━━━━━ RECORDED DATA ━━━━━

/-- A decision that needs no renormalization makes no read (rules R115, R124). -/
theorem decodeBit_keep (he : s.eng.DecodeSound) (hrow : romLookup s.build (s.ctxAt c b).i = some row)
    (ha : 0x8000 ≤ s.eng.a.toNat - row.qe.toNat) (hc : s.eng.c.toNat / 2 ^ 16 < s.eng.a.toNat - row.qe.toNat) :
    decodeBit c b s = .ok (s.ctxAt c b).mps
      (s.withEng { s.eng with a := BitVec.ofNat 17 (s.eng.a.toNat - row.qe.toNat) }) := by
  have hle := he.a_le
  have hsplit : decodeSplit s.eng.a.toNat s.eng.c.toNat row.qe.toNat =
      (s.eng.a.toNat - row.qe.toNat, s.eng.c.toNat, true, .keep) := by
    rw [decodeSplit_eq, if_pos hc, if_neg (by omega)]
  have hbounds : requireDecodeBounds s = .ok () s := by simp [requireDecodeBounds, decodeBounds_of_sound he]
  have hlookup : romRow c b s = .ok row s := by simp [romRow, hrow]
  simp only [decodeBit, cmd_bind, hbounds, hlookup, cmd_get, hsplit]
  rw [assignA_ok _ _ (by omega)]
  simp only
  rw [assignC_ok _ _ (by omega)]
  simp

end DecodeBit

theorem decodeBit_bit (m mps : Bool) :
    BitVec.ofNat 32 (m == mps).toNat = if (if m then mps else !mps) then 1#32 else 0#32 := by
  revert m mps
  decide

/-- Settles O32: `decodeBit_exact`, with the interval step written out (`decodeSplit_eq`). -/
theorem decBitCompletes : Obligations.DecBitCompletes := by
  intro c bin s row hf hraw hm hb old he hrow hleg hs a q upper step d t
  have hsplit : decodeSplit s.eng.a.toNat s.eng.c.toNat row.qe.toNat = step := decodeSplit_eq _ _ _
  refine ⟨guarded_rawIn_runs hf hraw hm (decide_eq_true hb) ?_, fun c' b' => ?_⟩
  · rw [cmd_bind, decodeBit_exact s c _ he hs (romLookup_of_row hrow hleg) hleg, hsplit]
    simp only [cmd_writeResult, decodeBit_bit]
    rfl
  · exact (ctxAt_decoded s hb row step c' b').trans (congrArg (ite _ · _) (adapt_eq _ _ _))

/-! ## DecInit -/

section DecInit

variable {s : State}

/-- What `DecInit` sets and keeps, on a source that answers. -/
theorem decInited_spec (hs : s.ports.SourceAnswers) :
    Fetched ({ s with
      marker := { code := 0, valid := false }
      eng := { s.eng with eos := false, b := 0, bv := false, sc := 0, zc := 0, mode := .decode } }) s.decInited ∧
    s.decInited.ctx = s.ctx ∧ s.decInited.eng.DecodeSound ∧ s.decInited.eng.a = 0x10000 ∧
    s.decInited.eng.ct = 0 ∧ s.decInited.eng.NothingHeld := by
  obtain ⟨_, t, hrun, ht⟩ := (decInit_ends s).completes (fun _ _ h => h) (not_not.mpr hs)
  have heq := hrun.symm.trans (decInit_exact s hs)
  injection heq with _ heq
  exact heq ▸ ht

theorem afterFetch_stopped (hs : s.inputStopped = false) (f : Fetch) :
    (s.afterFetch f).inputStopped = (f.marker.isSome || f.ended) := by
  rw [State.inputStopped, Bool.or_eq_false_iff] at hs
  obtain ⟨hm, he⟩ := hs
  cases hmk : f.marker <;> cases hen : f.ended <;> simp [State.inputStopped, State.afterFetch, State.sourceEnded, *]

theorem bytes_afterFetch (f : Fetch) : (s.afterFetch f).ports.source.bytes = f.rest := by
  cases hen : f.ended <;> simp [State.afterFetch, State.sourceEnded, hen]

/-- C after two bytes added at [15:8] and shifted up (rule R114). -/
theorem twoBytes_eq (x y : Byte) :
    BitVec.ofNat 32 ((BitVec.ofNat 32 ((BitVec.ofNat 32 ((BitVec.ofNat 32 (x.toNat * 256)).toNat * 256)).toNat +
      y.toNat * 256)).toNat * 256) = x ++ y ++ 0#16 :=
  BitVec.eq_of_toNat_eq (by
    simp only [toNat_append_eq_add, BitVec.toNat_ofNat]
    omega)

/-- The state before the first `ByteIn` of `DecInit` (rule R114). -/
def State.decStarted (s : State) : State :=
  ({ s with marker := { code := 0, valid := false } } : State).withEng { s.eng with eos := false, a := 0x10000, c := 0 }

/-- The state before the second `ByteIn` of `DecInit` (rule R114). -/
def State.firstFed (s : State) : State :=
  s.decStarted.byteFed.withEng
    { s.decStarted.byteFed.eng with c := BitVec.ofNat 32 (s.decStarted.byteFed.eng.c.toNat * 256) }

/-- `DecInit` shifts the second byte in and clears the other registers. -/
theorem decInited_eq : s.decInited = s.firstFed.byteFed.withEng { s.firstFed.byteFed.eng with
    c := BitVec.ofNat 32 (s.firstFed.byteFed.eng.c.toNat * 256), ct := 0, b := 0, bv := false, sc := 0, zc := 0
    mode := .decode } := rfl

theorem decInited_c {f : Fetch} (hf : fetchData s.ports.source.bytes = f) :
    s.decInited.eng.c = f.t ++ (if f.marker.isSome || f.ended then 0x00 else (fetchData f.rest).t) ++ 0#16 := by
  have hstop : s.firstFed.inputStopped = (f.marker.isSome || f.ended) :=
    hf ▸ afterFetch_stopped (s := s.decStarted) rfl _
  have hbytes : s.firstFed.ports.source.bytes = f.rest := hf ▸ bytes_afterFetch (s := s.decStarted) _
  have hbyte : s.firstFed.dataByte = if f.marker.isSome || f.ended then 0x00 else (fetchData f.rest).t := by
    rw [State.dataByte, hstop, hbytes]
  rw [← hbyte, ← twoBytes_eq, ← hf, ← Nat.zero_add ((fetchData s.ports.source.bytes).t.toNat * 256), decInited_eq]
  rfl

━━━━━

§ **WHAT IS NEEDED**: From the material above, retype precisely the lines between the line holding "rw [State.inputStopped, Bool.or_eq_false_iff]" and the line holding "before the second", inclusive, and nothing beyond them.

§ **ANSWER SPACE**:
  rw [State.inputStopped, Bool.or_eq_false_iff] at hs
  obtain ⟨hm, he⟩ := hs
  cases hmk : f.marker <;> cases hen : f.ended <;> simp [State.inputStopped, State.afterFetch, State.sourceEnded, *]

theorem bytes_afterFetch (f : Fetch) : (s.afterFetch f).ports.source.bytes = f.rest := by
  cases hen : f.ended <;> simp [State.afterFetch, State.sourceEnded, hen]

/-- C after two bytes added at [15:8] and shifted up (rule R114). -/
theorem twoBytes_eq (x y : Byte) :
    BitVec.ofNat 32 ((BitVec.ofNat 32 ((BitVec.ofNat 32 ((BitVec.ofNat 32 (x.toNat * 256)).toNat * 256)).toNat +
      y.toNat * 256)).toNat * 256) = x ++ y ++ 0#16 :=
  BitVec.eq_of_toNat_eq (by
    simp only [toNat_append_eq_add, BitVec.toNat_ofNat]
    omega)

/-- The state before the first `ByteIn` of `DecInit` (rule R114). -/
def State.decStarted (s : State) : State :=
  ({ s with marker := { code := 0, valid := false } } : State).withEng { s.eng with eos := false, a := 0x10000, c := 0 }

/-- The state before the second `ByteIn` of `DecInit` (rule R114). -/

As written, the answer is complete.